To deal with it, when I'm designing, I now try not to mix the two: I treat commercial design as separate from "for me" design. I like the process of design in both cases, but the goals and methods are different.

Here's the thing about my 'method'. If I do it, I don't think about it. If I think about it, I can't do it. There was this guy who could count the letters of a random sentence while saying the sentence. When asked how he did it he said: "I count them".

So I made Storisende, triggered by the "Occupation" thread that started on august 16, and having further input by the "Sacrificial Scoring" thread of august 21.

The game shaped itself in a couple of hours, while watching TV and keeping an eye on the forum in the evening, and going to the market next morning. Then I wrote it down. I could see it working and I still can see it working. I even think it might be fun.

But I didn't use physical material, just watched my mind shaping it. Implicitly: I didn't playtest it. But I trust it.

This may not at all be according BGG etiquette regarding inventing abstract games. BGG etiquette gives a lot of leeway for trouble and strive, but not quite as much it would seem for dumb talent. And according to BGG etiquette "this can't be done" so I must be a fraud. Quite frankly I'm surprised that I'm not yet accused of haranguing Storisende.
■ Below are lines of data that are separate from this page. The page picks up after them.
-- ==== Sys2Proof/Machine/Dispatch.lean ====
section
/-! DEFINITION. One arm per command: what executing it does to a state (R83). -/

namespace Sys2Proof.Machine

def exec (i : Instr) (s : State) : Host.Outcome State Fault Refusal :=
  match i with
  | .drawExtmask => Sys2Proof.Machine.execDrawExtmask s
  | .drawPlusmask => Sys2Proof.Machine.execDrawPlusmask s
  | .drawOverwrite => Sys2Proof.Machine.execDrawOverwrite s
  | .drawErase => Sys2Proof.Machine.execDrawErase s
  | .drawSelfmask => Sys2Proof.Machine.execDrawSelfmask s
  | .pixelClr => Sys2Proof.Machine.execPixelClr s
  | .pixelSet => Sys2Proof.Machine.execPixelSet s
  | .fbClear => Sys2Proof.Machine.execFbClear s
  | .collide => Sys2Proof.Machine.execCollide s

end Sys2Proof.Machine
end

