-- ==== Sys2Proof/Laws/State.lean ====
section
/-! SUPPORT. One lemma per field per update of State, so that no proof unfolds a record update. -/

namespace Sys2Proof.Machine

@[simp] theorem State.setFb_fb (s : State) (fb : FrameBuffer) : (s.setFb fb).fb = fb := rfl
@[simp] theorem State.setFb_regs (s : State) (fb : FrameBuffer) : (s.setFb fb).regs = s.regs := rfl
@[simp] theorem State.setFb_hit (s : State) (fb : FrameBuffer) : (s.setFb fb).hit = s.hit := rfl
@[simp] theorem State.setFb_platform (s : State) (fb : FrameBuffer) : (s.setFb fb).platform = s.platform := rfl
@[simp] theorem State.setFb_pending (s : State) (fb : FrameBuffer) : (s.setFb fb).pending = s.pending := rfl
@[simp] theorem State.setFb_replies (s : State) (fb : FrameBuffer) : (s.setFb fb).replies = s.replies := rfl

@[simp] theorem State.setHit_fb (s : State) (b : Bool) : (s.setHit b).fb = s.fb := rfl
@[simp] theorem State.setHit_regs (s : State) (b : Bool) : (s.setHit b).regs = s.regs := rfl
@[simp] theorem State.setHit_hit (s : State) (b : Bool) : (s.setHit b).hit = b := rfl
@[simp] theorem State.setHit_platform (s : State) (b : Bool) : (s.setHit b).platform = s.platform := rfl
@[simp] theorem State.setHit_pending (s : State) (b : Bool) : (s.setHit b).pending = s.pending := rfl
@[simp] theorem State.setHit_replies (s : State) (b : Bool) : (s.setHit b).replies = s.replies := rfl

@[simp] theorem State.setRegs_fb (s : State) (g : OperandRegs) : (s.setRegs g).fb = s.fb := rfl
@[simp] theorem State.setRegs_regs (s : State) (g : OperandRegs) : (s.setRegs g).regs = g := rfl
@[simp] theorem State.setRegs_hit (s : State) (g : OperandRegs) : (s.setRegs g).hit = s.hit := rfl
@[simp] theorem State.setRegs_platform (s : State) (g : OperandRegs) : (s.setRegs g).platform = s.platform := rfl
@[simp] theorem State.setRegs_pending (s : State) (g : OperandRegs) : (s.setRegs g).pending = s.pending := rfl
@[simp] theorem State.setRegs_replies (s : State) (g : OperandRegs) : (s.setRegs g).replies = s.replies := rfl

@[simp] theorem State.setPending_fb (s : State) (ts : List Transaction) : (s.setPending ts).fb = s.fb := rfl
@[simp] theorem State.setPending_regs (s : State) (ts : List Transaction) : (s.setPending ts).regs = s.regs := rfl
@[simp] theorem State.setPending_hit (s : State) (ts : List Transaction) : (s.setPending ts).hit = s.hit := rfl
@[simp] theorem State.setPending_platform (s : State) (ts : List Transaction) :
    (s.setPending ts).platform = s.platform := rfl
@[simp] theorem State.setPending_pending (s : State) (ts : List Transaction) : (s.setPending ts).pending = ts := rfl
@[simp] theorem State.setPending_replies (s : State) (ts : List Transaction) :
    (s.setPending ts).replies = s.replies := rfl

@[simp] theorem State.reply_fb (s : State) (r : Reply) : (s.reply r).fb = s.fb := rfl
@[simp] theorem State.reply_regs (s : State) (r : Reply) : (s.reply r).regs = s.regs := rfl
@[simp] theorem State.reply_hit (s : State) (r : Reply) : (s.reply r).hit = s.hit := rfl
@[simp] theorem State.reply_platform (s : State) (r : Reply) : (s.reply r).platform = s.platform := rfl
@[simp] theorem State.reply_pending (s : State) (r : Reply) : (s.reply r).pending = s.pending := rfl
@[simp] theorem State.reply_replies (s : State) (r : Reply) : (s.reply r).replies = r :: s.replies := rfl

@[simp] theorem State.writeOperand_fb (s : State) (r : OperandReg) (d : Data) : (s.writeOperand r d).fb = s.fb := rfl
@[simp] theorem State.writeOperand_regs (s : State) (r : OperandReg) (d : Data) :
    (s.writeOperand r d).regs = s.regs.write s.platform.aw r d := rfl
@[simp] theorem State.writeOperand_hit (s : State) (r : OperandReg) (d : Data) : (s.writeOperand r d).hit = s.hit := rfl
@[simp] theorem State.writeOperand_platform (s : State) (r : OperandReg) (d : Data) :
    (s.writeOperand r d).platform = s.platform := rfl
@[simp] theorem State.writeOperand_pending (s : State) (r : OperandReg) (d : Data) :
    (s.writeOperand r d).pending = s.pending := rfl
@[simp] theorem State.writeOperand_replies (s : State) (r : OperandReg) (d : Data) :
    (s.writeOperand r d).replies = s.replies := rfl

@[simp] theorem State.powerOn_fb (p : Platform) (fb : FrameBuffer) : (State.powerOn p fb).fb = fb := rfl
@[simp] theorem State.powerOn_regs (p : Platform) (fb : FrameBuffer) : (State.powerOn p fb).regs = OperandRegs.zero := rfl
@[simp] theorem State.powerOn_hit (p : Platform) (fb : FrameBuffer) : (State.powerOn p fb).hit = false := rfl
@[simp] theorem State.powerOn_platform (p : Platform) (fb : FrameBuffer) : (State.powerOn p fb).platform = p := rfl
@[simp] theorem State.powerOn_pending (p : Platform) (fb : FrameBuffer) : (State.powerOn p fb).pending = [] := rfl
@[simp] theorem State.powerOn_replies (p : Platform) (fb : FrameBuffer) : (State.powerOn p fb).replies = [] := rfl

/-- Setting the frame buffer to what it is changes nothing. -/
@[simp] theorem State.setFb_self (s : State) : s.setFb s.fb = s := rfl

/-- Setting the frame buffer twice keeps the later one. -/
@[simp] theorem State.setFb_setFb (s : State) (fb fb' : FrameBuffer) : (s.setFb fb).setFb fb' = s.setFb fb' := rfl

end Sys2Proof.Machine
end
One thing is reassuring. If something is wrong with a new game, BGG posters will usually be keen to point it out. One could almost expect excellence to meet with silence.

Edit:
- Without wanting to deprive them of the joys of trouble and strive, I feel that Luis Bolaños Mures and Mark Steere belong in this 'dumb talent' category.
- And yes, I do recognise that excellent games have been invented by posters on this forum, and that this obviously requires a bit more than just trouble and strive.
- And yes, I'm still a bit pissed, obviously, about some comments in the About a game of Emergo thread. Very dumb comments.